/-- The RESP8 rows applied to the staged response, at the classes of R123 to R127: header skip, payload length, status,
the bytes copied to `out_buffer` and their count (R262). That a row acts on the staged response is the model's choice
(log 34), and so is the register `out_buffer` is read from (log 16). -/
def Obligations.ResponseRows : Prop :=
  ∀ (n : InstId) (h : Byte) (s : State),
    let i := s.inst n
    let b := i.staging
    let row (skip plen : Nat) (st : Status) :=
      let k := min plen (min i.readLen (b.length - skip))
      (Host.Outcome.next { s with
        mem := Memory.writeBytes s.mem i.outBuf ((b.drop skip).take k)
        result := some ⟨n, st, .bytes k⟩, gangedStep := .idle } : Out)
    let announced := (b.getD 1 0).toNat + 256 * (b.getD 2 0).toNat
    Open s n →
    exec (.respLong1A n) s = row 4 announced .success ∧
    exec (.respLong1C n) s = row 4 announced .success ∧
    exec (.respAckerr n) s = row 1 2 .readAckError ∧
    exec (.respShort1x11 n) s = row 1 1 .success ∧
    exec (.respShort1x21 n) s = row 1 1 .success ∧
    exec (.respShort2x12 n) s = row 1 2 .success ∧
    exec (.respShort2x22 n) s = row 1 2 .success ∧
    exec (.respInvalid n h) s = row 0 b.length .readInvalidResponse

/-- `BtaCheckError` issued on its own (R250, R257) whose turn-around brings `ws`: the status is the class of
`ws`, the read FIFO is drained, nothing is pushed and TRIGGER is neither read nor written. When the panel's
words arrive is the model's choice (log 8). -/
def Obligations.BtaCheckClassifies : Prop :=
  ∀ (n : InstId) (s : State) (ws : List Word),
    let i := s.inst n
    Accepts s n → AtRest i → PanelAnswers s.params i ws →
    ∃ j, exec (.btachk n) s = Ends s n j (classifyBta ws) .none ∧ OnlyRead i j ∧ j.rfifo = [] ∧
      j.hfifo = i.hfifo ∧ j.sent = i.sent ∧ j.regs.trigger = i.regs.trigger ∧
      j.env.trigger = i.env.trigger

/-- Words queued before a turn-around (R251): `FifoNotEmptyAtStart`, nothing drained, no request made, and not
instance-fatal; so for the sequence by itself, for `BtaCheckError`, and for `ReadCommand`, which checks after both its
control packets have been sent, each under its own trigger (R258, R260, R261, R267; how many ready polls it makes, R261
against R370, is a parameter, log 22). That the count counts what has arrived by then is the model's choice (log 8). -/
def Obligations.StaleWordsFail : Prop :=
  (∀ (p : Params) (i : Instance), i.readCount.1 ≠ 0 →
    i.btaSequence p = (.fifoNotEmptyAtStart, [], i.readCount.2) ∧ i.rfifo <+: i.readCount.2.rfifo ∧
      i.readCount.2.regs = i.regs) ∧
  (∀ (n : InstId) (s : State), let i := s.inst n
    Accepts s n → AtRest i → i.rfifo ≠ [] →
    (∃ j, exec (.btachk n) s = Ends s n j .fifoNotEmptyAtStart .none ∧ i.rfifo <+: j.rfifo ∧
      j.regs = i.regs ∧ j.fatal = none) ∧
    (∀ isLong reg len, PollsOk s.params → i.readRefusal s.params reg len = none →
      LinkReady s.params (readPolls s.params) 2 i →
      ∃ j, exec (.tread n isLong reg len) s = Ends s n j .fifoNotEmptyAtStart .none ∧
        i.rfifo <+: j.rfifo ∧ j.regs.btaActive = i.regs.btaActive ∧ j.fatal = none ∧
        j.sent = (if i.sendsAtOnce then
          i.dcsreadWords s.params reg :: (i.ahead ++ i.maxretWords s.params len) :: i.sent else i.sent) ∧
        j.env.trigger = i.env.trigger.advance (linkReads s.params (readPolls s.params) 2)))

/-- A bus that does not come back (R253): `BtaTimeout` after exactly `ceil(BTA_MAX / BTA_STEP)` reads of
`BTA_ACTIVE`. When the panel's words arrive is the model's choice (log 8). -/
def Obligations.BtaTimesOut : Prop :=
  ∀ (n : InstId) (s : State),
    let p := s.params
    let i := s.inst n
    Accepts s n → AtRest i → i.rfifo = [] → (i.btaSeen = true → i.panelAt 0 = []) →
    (∀ k, k < pollCount p.btaStep p.btaMax → i.btaAt k = true) →
    ∃ j, exec (.btachk n) s = Ends s n j .btaTimeout .none ∧ OnlyRead i j ∧
      j.env.bta = i.env.bta.advance (pollCount p.btaStep p.btaMax) ∧ j.rfifo = []

/-- More words than the read FIFO holds (R254): `ReadFifoFull`, and nothing is drained. When the panel's words
arrive is the model's choice (log 8). -/
def Obligations.ReadFifoOverflows : Prop :=
  ∀ (n : InstId) (s : State) (ws : List Word) (m : Nat),
    let p := s.params
    let i := s.inst n
    Accepts s n → AtRest i → i.rfifo = [] → (i.btaSeen = true → i.panelAt 0 = []) →
    m < pollCount p.btaStep p.btaMax → i.BtaClearsAfter m →
    i.PanelSends i.panelStart (pollCount p.rdfifoStep p.rdfifoMax) ws → p.rdFifoDepth < ws.length →
    ∃ j, exec (.btachk n) s = Ends s n j .readFifoFull .none ∧ OnlyRead i j ∧ j.rfifo = ws

/-- Whatever a read answers, it changes only the link's traffic, `IMM_BTA`, `BTA_ACTIVE`, the read FIFO and
the staged response (R372); a ping leaves `CONTROL`, `HOST_CONTROL` and `host_active` as they were (R348). -/
def Obligations.ReadFrame : Prop :=
  ∀ (x : Instr) (s t : State), let n := blockOf x
    ((∃ l r k, x = .tread n l r k) ∨ x = .btachk n ∨ ∃ r k f, x = .tping n r k f) →
    AtRest (s.inst n) → exec x s = .next t →
    OnlyRead (s.inst n) (t.inst n) ∧ t.dc = s.dc ∧
    ((∃ r k f, x = .tping n r k f) →
      (t.inst n).regs.control = (s.inst n).regs.control ∧
      (t.inst n).regs.hostControl = (s.inst n).regs.hostControl ∧
      (t.inst n).hostActive = (s.inst n).hostActive)

/-! ### The packet sequencer (30_encoding.md, 41_packet_sequencer.md) -/

/-- The SEQ rows build a half by hand (R128 to R132; log 33): an id appends a sub-packet without a length, a
selector gives the last sub-packet its length (a sync packet keeps none, R129) and names that length (R130;
index 7 an open one, `L_CMD` the first of two copies, log 54), and the half so built is written to its `PKT_SEQ` register, every other half as before; a
write while the interface is enabled is refused (R98). -/
def Obligations.SequencerRows : Prop :=
  (∀ (l : LenSel) (r : List SubPacket) (k : SubPacket), selectLast l [] = [] ∧
    selectLast l (r ++ [k]) = r ++ [if isSync k.id then k else { k with lenSel := l }]) ∧
  (∀ (n : InstId) (s : State), let i := s.inst n
    Open s n →
    (∀ id, exec (packetIdInstr n id) s =
      Ends s n { i with halfStage := i.halfStage ++ [⟨id, .none⟩] } .success
        (.packetId (packetIdCode s.params.pktId id))) ∧
    (∀ l, l ≠ .idx7 → exec (lenSelInstr n l) s =
      Ends s n { i with halfStage := selectLast l i.halfStage } .success
        (.length (match l with
          | .none => none
          | .hsync => some i.regs.pktLen.hsync
          | .hbp => some i.regs.pktLen.hbp
          | .hact => some i.regs.pktLen.hact
          | .hfp => some i.regs.pktLen.hfp
          | .cmd => some i.regs.pktLen.cmdA
          | .idx7 => none))) ∧
    (∃ v, exec (.lenIdx7 n) s =
      Ends s n { i with halfStage := selectLast .idx7 i.halfStage, freeTick := i.freeTick + 1 } .success
        (.length (some v))) ∧
    (∀ slot hi lp, i.regs.ifEnable = false → ∃ f,
      exec (.slotHalf n slot hi lp) s =
        Ends s n { i with regs := { i.regs with slots := f }, halfStage := [] } .success .none ∧
      halfGet f slot hi = ⟨i.halfStage, lp⟩ ∧
      ∀ k h, (k ≠ slot ∨ h ≠ hi) → halfGet f k h = halfGet i.regs.slots k h) ∧
    (∀ slot hi lp, i.regs.ifEnable = true →
      exec (.slotHalf n slot hi lp) s = .refused .liveProgramWrite))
________
AIM OF THE EXERCISE >> Beginning at the line above with "read FIFO and" and finishing at the line with "n := blockOf x", return each line exactly and return nothing else.

SOLUTION FOR THIS TASK >>
/-- Whatever a read answers, it changes only the link's traffic, `IMM_BTA`, `BTA_ACTIVE`, the read FIFO and
the staged response (R372); a ping leaves `CONTROL`, `HOST_CONTROL` and `host_active` as they were (R348). -/
def Obligations.ReadFrame : Prop :=
  ∀ (x : Instr) (s t : State), let n := blockOf x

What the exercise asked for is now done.